(Supplied data begins)
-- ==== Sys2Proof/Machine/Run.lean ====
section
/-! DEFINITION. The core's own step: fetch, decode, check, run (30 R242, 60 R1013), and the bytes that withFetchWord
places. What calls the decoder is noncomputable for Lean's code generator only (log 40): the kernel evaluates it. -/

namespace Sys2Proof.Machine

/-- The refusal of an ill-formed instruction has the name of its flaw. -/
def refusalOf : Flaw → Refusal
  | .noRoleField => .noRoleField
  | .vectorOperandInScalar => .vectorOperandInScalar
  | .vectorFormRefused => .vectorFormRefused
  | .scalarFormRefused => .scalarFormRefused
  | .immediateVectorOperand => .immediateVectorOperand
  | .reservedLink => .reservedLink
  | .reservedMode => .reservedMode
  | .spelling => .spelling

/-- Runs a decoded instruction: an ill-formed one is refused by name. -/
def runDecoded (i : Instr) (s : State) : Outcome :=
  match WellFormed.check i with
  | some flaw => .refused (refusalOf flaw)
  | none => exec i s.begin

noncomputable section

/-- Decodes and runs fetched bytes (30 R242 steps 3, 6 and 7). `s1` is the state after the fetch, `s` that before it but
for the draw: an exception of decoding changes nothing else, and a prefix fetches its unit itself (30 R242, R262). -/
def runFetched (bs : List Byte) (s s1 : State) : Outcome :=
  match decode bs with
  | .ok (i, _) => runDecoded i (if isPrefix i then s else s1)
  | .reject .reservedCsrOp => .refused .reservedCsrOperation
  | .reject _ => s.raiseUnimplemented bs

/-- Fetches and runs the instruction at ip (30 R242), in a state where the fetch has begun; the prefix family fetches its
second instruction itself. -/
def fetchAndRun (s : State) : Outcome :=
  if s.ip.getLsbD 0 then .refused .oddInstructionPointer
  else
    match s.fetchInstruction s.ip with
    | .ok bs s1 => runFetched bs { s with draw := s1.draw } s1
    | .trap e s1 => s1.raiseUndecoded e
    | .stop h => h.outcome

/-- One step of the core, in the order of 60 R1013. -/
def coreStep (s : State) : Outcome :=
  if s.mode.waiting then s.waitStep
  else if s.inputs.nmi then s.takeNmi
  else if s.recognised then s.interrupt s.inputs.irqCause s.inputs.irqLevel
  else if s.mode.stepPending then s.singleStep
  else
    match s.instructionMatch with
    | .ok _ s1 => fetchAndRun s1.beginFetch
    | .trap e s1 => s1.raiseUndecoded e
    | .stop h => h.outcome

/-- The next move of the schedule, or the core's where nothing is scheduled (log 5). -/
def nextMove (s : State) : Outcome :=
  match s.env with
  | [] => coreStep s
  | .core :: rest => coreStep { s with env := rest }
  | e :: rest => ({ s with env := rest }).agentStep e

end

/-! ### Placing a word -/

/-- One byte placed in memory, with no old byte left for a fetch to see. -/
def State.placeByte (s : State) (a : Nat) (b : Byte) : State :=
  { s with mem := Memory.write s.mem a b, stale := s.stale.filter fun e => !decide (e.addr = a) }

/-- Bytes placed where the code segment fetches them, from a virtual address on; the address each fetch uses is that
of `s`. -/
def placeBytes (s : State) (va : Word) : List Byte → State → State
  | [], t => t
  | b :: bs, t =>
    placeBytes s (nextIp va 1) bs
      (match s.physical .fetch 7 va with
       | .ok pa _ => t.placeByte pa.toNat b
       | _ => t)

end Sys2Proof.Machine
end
(Supplied data ends)
(Supplied data begins)
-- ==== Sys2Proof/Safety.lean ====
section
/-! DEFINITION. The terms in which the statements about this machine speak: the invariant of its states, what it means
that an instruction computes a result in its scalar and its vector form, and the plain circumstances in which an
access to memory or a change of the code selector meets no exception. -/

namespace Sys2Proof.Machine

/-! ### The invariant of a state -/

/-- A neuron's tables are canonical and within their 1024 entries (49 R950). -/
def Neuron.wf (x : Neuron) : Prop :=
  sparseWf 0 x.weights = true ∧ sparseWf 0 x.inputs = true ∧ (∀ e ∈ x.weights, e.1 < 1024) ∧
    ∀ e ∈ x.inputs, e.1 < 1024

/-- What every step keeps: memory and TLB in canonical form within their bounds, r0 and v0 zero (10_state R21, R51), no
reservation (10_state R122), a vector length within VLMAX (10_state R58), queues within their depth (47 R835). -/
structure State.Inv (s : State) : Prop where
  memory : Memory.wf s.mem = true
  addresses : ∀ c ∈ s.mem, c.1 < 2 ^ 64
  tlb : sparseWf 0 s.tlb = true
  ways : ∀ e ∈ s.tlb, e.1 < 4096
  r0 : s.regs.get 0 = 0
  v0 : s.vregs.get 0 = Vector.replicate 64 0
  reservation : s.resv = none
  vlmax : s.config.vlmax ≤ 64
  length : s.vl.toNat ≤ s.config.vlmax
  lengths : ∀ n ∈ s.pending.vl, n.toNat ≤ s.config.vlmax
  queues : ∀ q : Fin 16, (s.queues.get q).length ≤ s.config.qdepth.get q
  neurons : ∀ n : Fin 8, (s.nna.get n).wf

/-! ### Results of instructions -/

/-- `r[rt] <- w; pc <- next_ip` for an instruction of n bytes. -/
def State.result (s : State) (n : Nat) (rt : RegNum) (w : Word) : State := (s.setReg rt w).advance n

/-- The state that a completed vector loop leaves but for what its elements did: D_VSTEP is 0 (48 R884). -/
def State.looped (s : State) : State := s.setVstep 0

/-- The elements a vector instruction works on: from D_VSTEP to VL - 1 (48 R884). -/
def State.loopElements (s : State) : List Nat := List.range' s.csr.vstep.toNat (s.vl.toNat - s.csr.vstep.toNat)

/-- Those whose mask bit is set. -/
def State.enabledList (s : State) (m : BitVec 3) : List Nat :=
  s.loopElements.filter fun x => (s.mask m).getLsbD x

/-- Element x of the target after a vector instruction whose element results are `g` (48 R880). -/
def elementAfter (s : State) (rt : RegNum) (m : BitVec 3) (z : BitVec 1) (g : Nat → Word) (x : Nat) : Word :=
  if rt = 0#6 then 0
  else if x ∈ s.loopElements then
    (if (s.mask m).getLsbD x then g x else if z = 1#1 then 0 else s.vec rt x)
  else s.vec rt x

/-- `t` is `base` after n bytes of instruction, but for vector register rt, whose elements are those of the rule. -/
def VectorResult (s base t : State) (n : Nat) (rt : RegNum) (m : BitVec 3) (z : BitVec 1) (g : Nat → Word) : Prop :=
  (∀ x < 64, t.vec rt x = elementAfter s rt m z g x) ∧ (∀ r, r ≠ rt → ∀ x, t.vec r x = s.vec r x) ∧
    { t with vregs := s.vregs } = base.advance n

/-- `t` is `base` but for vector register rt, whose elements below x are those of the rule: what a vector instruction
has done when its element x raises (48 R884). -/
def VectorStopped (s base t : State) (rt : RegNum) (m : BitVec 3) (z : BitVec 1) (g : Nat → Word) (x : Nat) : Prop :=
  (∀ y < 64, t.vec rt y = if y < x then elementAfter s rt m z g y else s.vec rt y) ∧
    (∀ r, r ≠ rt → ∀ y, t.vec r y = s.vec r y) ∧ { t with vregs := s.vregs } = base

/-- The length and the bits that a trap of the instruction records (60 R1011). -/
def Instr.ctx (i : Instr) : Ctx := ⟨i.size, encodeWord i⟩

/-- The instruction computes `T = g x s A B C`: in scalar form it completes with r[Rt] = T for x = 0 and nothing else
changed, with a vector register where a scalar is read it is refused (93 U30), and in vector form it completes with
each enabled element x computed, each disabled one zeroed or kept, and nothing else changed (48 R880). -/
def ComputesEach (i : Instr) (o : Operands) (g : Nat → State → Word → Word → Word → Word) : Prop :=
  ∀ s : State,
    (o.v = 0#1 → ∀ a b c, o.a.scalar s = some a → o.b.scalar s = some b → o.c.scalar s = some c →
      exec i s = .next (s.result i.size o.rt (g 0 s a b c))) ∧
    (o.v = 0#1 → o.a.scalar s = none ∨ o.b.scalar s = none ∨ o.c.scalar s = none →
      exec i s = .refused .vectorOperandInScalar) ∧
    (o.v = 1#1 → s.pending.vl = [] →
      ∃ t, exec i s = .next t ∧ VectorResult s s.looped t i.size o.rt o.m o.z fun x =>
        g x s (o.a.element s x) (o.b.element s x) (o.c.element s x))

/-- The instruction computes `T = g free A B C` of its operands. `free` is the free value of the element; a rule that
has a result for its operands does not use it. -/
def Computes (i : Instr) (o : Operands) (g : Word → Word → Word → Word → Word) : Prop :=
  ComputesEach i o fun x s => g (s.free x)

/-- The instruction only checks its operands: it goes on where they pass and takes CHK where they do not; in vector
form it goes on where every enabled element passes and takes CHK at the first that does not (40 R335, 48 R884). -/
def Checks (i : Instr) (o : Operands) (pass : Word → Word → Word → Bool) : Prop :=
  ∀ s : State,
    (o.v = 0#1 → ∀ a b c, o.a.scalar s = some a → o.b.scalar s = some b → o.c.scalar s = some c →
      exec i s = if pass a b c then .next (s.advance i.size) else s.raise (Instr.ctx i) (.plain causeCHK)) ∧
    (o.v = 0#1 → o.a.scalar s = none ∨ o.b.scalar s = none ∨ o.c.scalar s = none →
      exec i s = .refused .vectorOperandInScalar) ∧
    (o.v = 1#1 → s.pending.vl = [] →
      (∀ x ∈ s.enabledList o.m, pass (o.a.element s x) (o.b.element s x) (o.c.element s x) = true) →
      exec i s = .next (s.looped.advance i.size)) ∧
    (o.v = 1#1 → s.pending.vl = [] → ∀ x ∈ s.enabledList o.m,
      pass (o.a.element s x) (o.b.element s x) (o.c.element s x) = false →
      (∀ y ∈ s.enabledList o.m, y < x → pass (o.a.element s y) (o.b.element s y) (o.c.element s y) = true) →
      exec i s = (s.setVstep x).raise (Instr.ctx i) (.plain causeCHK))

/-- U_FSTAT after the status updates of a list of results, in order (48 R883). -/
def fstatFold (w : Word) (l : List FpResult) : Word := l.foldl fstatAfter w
(Supplied data ends)
§ Work item: Copy the records above exactly, beginning at the line that contains "def Instr.ctx (i" and stopping after the line that contains "ComputesEach i o fun x s => g (s.free x)".

§ Answer for the task:
def Instr.ctx (i : Instr) : Ctx := ⟨i.size, encodeWord i⟩

/-- The instruction computes `T = g x s A B C`: in scalar form it completes with r[Rt] = T for x = 0 and nothing else
changed, with a vector register where a scalar is read it is refused (93 U30), and in vector form it completes with
each enabled element x computed, each disabled one zeroed or kept, and nothing else changed (48 R880). -/
def ComputesEach (i : Instr) (o : Operands) (g : Nat → State → Word → Word → Word → Word) : Prop :=
  ∀ s : State,
    (o.v = 0#1 → ∀ a b c, o.a.scalar s = some a → o.b.scalar s = some b → o.c.scalar s = some c →
      exec i s = .next (s.result i.size o.rt (g 0 s a b c))) ∧
    (o.v = 0#1 → o.a.scalar s = none ∨ o.b.scalar s = none ∨ o.c.scalar s = none →
      exec i s = .refused .vectorOperandInScalar) ∧
    (o.v = 1#1 → s.pending.vl = [] →
      ∃ t, exec i s = .next t ∧ VectorResult s s.looped t i.size o.rt o.m o.z fun x =>
        g x s (o.a.element s x) (o.b.element s x) (o.c.element s x))

/-- The instruction computes `T = g free A B C` of its operands. `free` is the free value of the element; a rule that
has a result for its operands does not use it. -/
def Computes (i : Instr) (o : Operands) (g : Word → Word → Word → Word → Word) : Prop :=
  ComputesEach i o fun x s => g (s.free x)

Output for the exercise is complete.